5.3. Energy consumption and area overheads

Figure 15B shows the experimental results on the energy consumption of different mitigation techniques, i.e., the baseline and our FAM strategies (FAM1, FAM2, and FAM3). We observe that different techniques have comparable energy for small fault rates, as shown by label-❹. The reason is that small fault rates have a low probability of faulty neurons, hence the resource utilization for different techniques is similar. For large fault rates, FAM1 and FAM2 have higher energy consumption than the baseline and FAM3, as shown by label-❺. The reason is that large fault rates have a high probability of faulty neurons, hence the resource utilization for different techniques is different, i.e., FAM1 and FAM2 avoid the use of faulty neurons, thereby incurring higher compute latency and energy consumption. The baseline and FAM3 have comparable energy since FAM3 employs simple hardware enhancements: (1) multiplexing operations in each HEB which are shared for all synapses in the same column of compute engine, and (2) registers accesses in ECU, thereby minimizing the energy consumption overhead for FAM3 (i.e., within 30%). For area footprint, the original compute engine consumes around 6.27 mm2 of area, while the one with proposed enhancements consumes around 8.56 mm2 of area. Therefore, the proposed enhancements incur about 36.5% of area overhead, which encompasses about 36.2% of ECU and about 0.3% of HEBs. The area of ECU dominates the total area of enhancements since it mainly employs a set of 3-bit registers (i.e., 256x256 registers), which incurs a larger area as compared to HEBs (i.e., 256x25 multiplexers). These results show that our FAM3 achieves minimum overheads in terms of energy consumption and area across different model sizes, fault rates, and workloads.

In summary, the above discussions show that our RescueSNN methodology can effectively mitigate permanent faults in the SNN chips without retraining. Since our RescueSNN addresses permanent faults during both the design time and the run time, it increases the yield of SNN chips, as well as enables efficient and reliable SNN executions during their operational lifetime.
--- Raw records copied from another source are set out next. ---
/-- The exact value of a code (R21 to R23). -/
def valOf (f : Fmt) (code : Nat) : Val :=
  let c := code % 2 ^ f.mag
  let neg := decide (code / 2 ^ f.mag % 2 = 1) && f != .e3m5
  if f.hasInf && c == f.maxCode + 1 then .inf neg
  else if c > f.maxCode then
    if f.hasSnan && c / 2 ^ (f.p - 1) % 2 == 0 then .snan else .nan
  else
    let e := c / 2 ^ f.p
    let m := c % 2 ^ f.p
    if e = 0 then scale neg m (1 - f.bias - f.p) else scale neg (2 ^ f.p + m) (e - f.bias - f.p)

/-- A NaN of either kind. -/
def Val.isNan : Val → Bool
  | .nan | .snan => true
  | .inf _ | .fin _ _ _ => false
/-- A signalling NaN. -/
def Val.isSnan : Val → Bool
  | .snan => true
  | .nan | .inf _ | .fin _ _ _ => false
/-- A zero. -/
def Val.isZero : Val → Bool
  | .fin _ n _ => n == 0
  | .nan | .snan | .inf _ => false
/-- The sign bit of a number. -/
def Val.neg : Val → Bool
  | .inf s | .fin s _ _ => s
  | .nan | .snan => false
/-- The number with its sign inverted. -/
def Val.flip : Val → Val
  | .inf s => .inf (!s)
  | .fin s n d => .fin (!s) n d
  | .nan => .nan
  | .snan => .snan
/-- NV for a signalling input (R39). -/
def snanFlag (v : Val) : Flags := if v.isSnan then fNV else 0

/-- The floor of the binary logarithm of n/d, for n and d above zero. -/
def log2Frac (n d : Nat) : Int :=
  let e : Int := (n.log2 : Int) - d.log2
  if 0 ≤ e then (if d * 2 ^ e.toNat ≤ n then e else e - 1)
  else (if d ≤ n * 2 ^ (-e).toNat then e else e - 1)

/-- Rounding the quotient m and remainder r of a division by d to an integer (R32, R35, R37). `rnd` is
the lane's random word. -/
def roundQ (rm : Nat) (neg : Bool) (m r d rnd : Nat) : Nat :=
  if r = 0 then m
  else
    match rm with
    | 0 => if d < 2 * r ∨ (2 * r = d ∧ m % 2 = 1) then m + 1 else m
    | 1 => m
    | 2 => if neg then m + 1 else m
    | 3 => if neg then m else m + 1
    | 4 => if d ≤ 2 * r then m + 1 else m
    | 5 => if m % 2 = 0 then m + 1 else m
    | _ => if 2 ^ 32 ≤ 2 ^ 32 * r / d + rnd then m + 1 else m

/-- The sign bit of a code. -/
def Fmt.sign (f : Fmt) (neg : Bool) : Nat := if neg && f != .e3m5 then 2 ^ f.mag else 0

/-- The result of an overflow without saturation, and its NV (R36). -/
def overflowResult (f : Fmt) (rm : Nat) (neg : Bool) : Nat × Flags :=
  let toMax : Bool := rm == 1 || rm == 5 || (rm == 3 && neg) || (rm == 2 && !neg)
  if toMax then (f.sign neg + f.maxCode, 0)
  else if f.hasInf then (f.sign neg + f.maxCode + 1, 0)
  else (f.qnan, fNV)

/-- round of R34 on an exact value; rm is already a code of 0 to 6. -/
def roundVal (f : Fmt) (rm : Nat) (sat : Bool) (rnd : Nat) (x : Val) : Nat × Flags :=
  match x with
  | .nan => (f.qnan, 0)
  | .snan => (f.qnan, fNV)
  | .inf s =>
    if f.hasInf && !sat then (f.sign s + f.maxCode + 1, 0)
    else if sat then (f.sign s + f.maxCode, fSAT)
    else (f.qnan, fNV)
  | .fin s n d =>
    if n = 0 then (f.sign s, 0)
    else
      let emin : Int := 1 - f.bias
      let e := max (log2Frac n d) emin
      let k := e - f.p
      let n' := if k < 0 then n * 2 ^ (-k).toNat else n
      let d' := if k < 0 then d else d * 2 ^ k.toNat
      let m := n' / d'
      let r := n' % d'
      let m' := roundQ rm s m r d' rnd
      let inexact : Flags := if r = 0 then 0 else fNX
      let tiny : Flags := if r ≠ 0 ∧ e = emin ∧ m' < 2 ^ f.p then fUF else 0
      let code := (e + f.bias - 1).toNat * 2 ^ f.p + m'
      if code > f.maxCode then
        if sat then (f.sign s + f.maxCode, inexact ||| tiny ||| fOF ||| fNX ||| fSAT)
        else
          let o := overflowResult f rm s
          (o.1, inexact ||| tiny ||| fOF ||| fNX ||| o.2)
      else (f.sign s + code, inexact ||| tiny)

/-- Sum of two values (R39, R46): the sign of an exact zero depends on the mode. -/
def addVal (rm : Nat) (a b : Val) : Val × Flags :=
  let fl := snanFlag a ||| snanFlag b
  if a.isNan || b.isNan then (.nan, fl)
  else
    match a, b with
    | .inf s, .inf t => if s = t then (.inf s, 0) else (.nan, fNV)
    | .inf s, _ => (.inf s, 0)
    | _, .inf t => (.inf t, 0)
    | .fin s n d, .fin t m e =>
      if n = 0 ∧ m = 0 then (.fin (if s = t then s else rm == 2) 0 1, 0)
      else
        let x : Int := (if s then -1 else 1) * (n * e : Nat)
        let y : Int := (if t then -1 else 1) * (m * d : Nat)
        let z := x + y
        if z = 0 then (.fin (rm == 2) 0 1, 0) else (.fin (z < 0) z.natAbs (d * e), 0)
    | _, _ => (.nan, fl)

/-- Product of two values (R39). -/
def mulVal (a b : Val) : Val × Flags :=
  let fl := snanFlag a ||| snanFlag b
  if a.isNan || b.isNan then (.nan, fl)
  else
    let s := a.neg != b.neg
    match a, b with
    | .fin _ n d, .fin _ m e => (.fin s (n * m) (d * e), 0)
    | _, _ => if a.isZero || b.isZero then (.nan, fNV) else (.inf s, 0)

/-- Quotient of two values (R39). -/
def divVal (a b : Val) : Val × Flags :=
  let fl := snanFlag a ||| snanFlag b
  if a.isNan || b.isNan then (.nan, fl)
  else
    let s := a.neg != b.neg
    match a, b with
    | .inf _, .inf _ => (.nan, fNV)
    | .inf _, _ => (.inf s, 0)
    | _, .inf _ => (.fin s 0 1, 0)
    | .fin _ n d, .fin _ m e =>
      if m = 0 then if n = 0 then (.nan, fNV) else (.inf s, fDZ)
      else (.fin s (n * e) (d * m), 0)
    | _, _ => (.nan, fl)

/-- d + a × b formed exactly, or d − a × b (R39, R172). -/
def fmaVal (rm : Nat) (minus : Bool) (d a b : Val) : Val × Flags :=
  let p := mulVal a b
  let q := if minus then p.1.flip else p.1
  let invalid := !(a.isNan || b.isNan) && p.1.isNan
  if invalid then (.nan, fNV ||| snanFlag d)
  else
    let r := addVal rm d q
    (r.1, p.2 ||| r.2)

/-- The value between the fine steps m and m + 1 of 1/2^w, which rounds as every value between them. -/
def between (neg : Bool) (m w : Nat) : Val := .fin neg (2 * m + 1) (2 ^ (w + 1))

/-- Fine bits of the inexact functions. -/
def fineBits : Nat := 512

/-- Square root of n/d, exact or between two fine steps (R172). -/
def sqrtFrac (n d : Nat) : Val :=
  let x := n * 4 ^ fineBits / d
  let q := x.sqrt
  if q * q * d = n * 4 ^ fineBits then .fin false q (2 ^ fineBits) else between false q fineBits

/-- Square root (R39, R172). -/
def sqrtVal (a : Val) : Val × Flags :=
  match a with
  | .nan => (.nan, 0)
  | .snan => (.nan, fNV)
  | .inf s => if s then (.nan, fNV) else (.inf false, 0)
  | .fin s n d =>
    if n = 0 then (.fin s 0 1, 0) else if s then (.nan, fNV) else (sqrtFrac n d, 0)

/-- ln 2 in fine steps. -/
def ln2Fine : Nat := 0xb17217f7d1cf79abc9e3b39803f2f6af40f343267298b62d8a0d175b8baafa2be7b876206debac98559552fb4afa1b10ed2eae35c138214427573b291169b825
/-- log2 e in fine steps. -/
def log2eFine : Nat := 0x171547652b82fe1777d0ffda0d23a7d11d6aef551bad2b4b1164a2cd9a342648fbc3887eeaa2ed9ac49b25eeb82d7c167d52173cc1895213f897f5e06a7be7366

/-- Terms of the series of e^y from term n on; y and the term are in fine steps. -/
def expSeries (y : Nat) : Nat → Nat → Nat → Nat
  | 0, _, _ => 0
  | fuel + 1, n, term => term + expSeries y fuel (n + 1) (term * y / 2 ^ fineBits / (n + 1))

/-- 2^f for f from 0 to 1, both in fine steps. -/
def exp2Frac (f : Nat) : Nat := expSeries (f * ln2Fine / 2 ^ fineBits) 110 0 (2 ^ fineBits)

/-- 2^y for y in fine steps, as a fraction. -/
def exp2Fine (y : Int) : Nat × Nat :=
  let n := y / (2 ^ fineBits : Nat)
  let v := exp2Frac (y % (2 ^ fineBits : Nat)).toNat
  if 0 ≤ n then (v * 2 ^ n.toNat, 2 ^ fineBits) else (v, 2 ^ (fineBits + (-n).toNat))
Furthermore, our RescueSNN also avoids carbon emission as it does not need any retraining, thereby offering an environment-friendly solution (Strubell et al., 2019, 2020).

5.4. Further discussion

In general, we observe that a faulty ‘Vmem reset' operation can cause significant accuracy degradation as it deteriorates the neuron from the expected behavior. The reason is that, the generated (faulty) spikes will affect how the SNN model understands the information, since an SNN model typically employs a certain spike coding scheme, i.e., rate coding in this work. Therefore, a neuron with faulty ‘Vmem reset' operation will generate a high number of spikes and dominate the classification activity, thereby leading to high misclassification and significant accuracy degradation. We also observe that, a higher number of spikes generated by faulty ‘Vmem reset' operation also indicates that the SNN model performs more frequent neuron operations that correspond to spike generation. This condition leads to higher power/energy consumption for SNN processing, which has been observed and studied in previous works (Krithivasan et al., 2019; Park et al., 2020; Putra and Shafique, 2023).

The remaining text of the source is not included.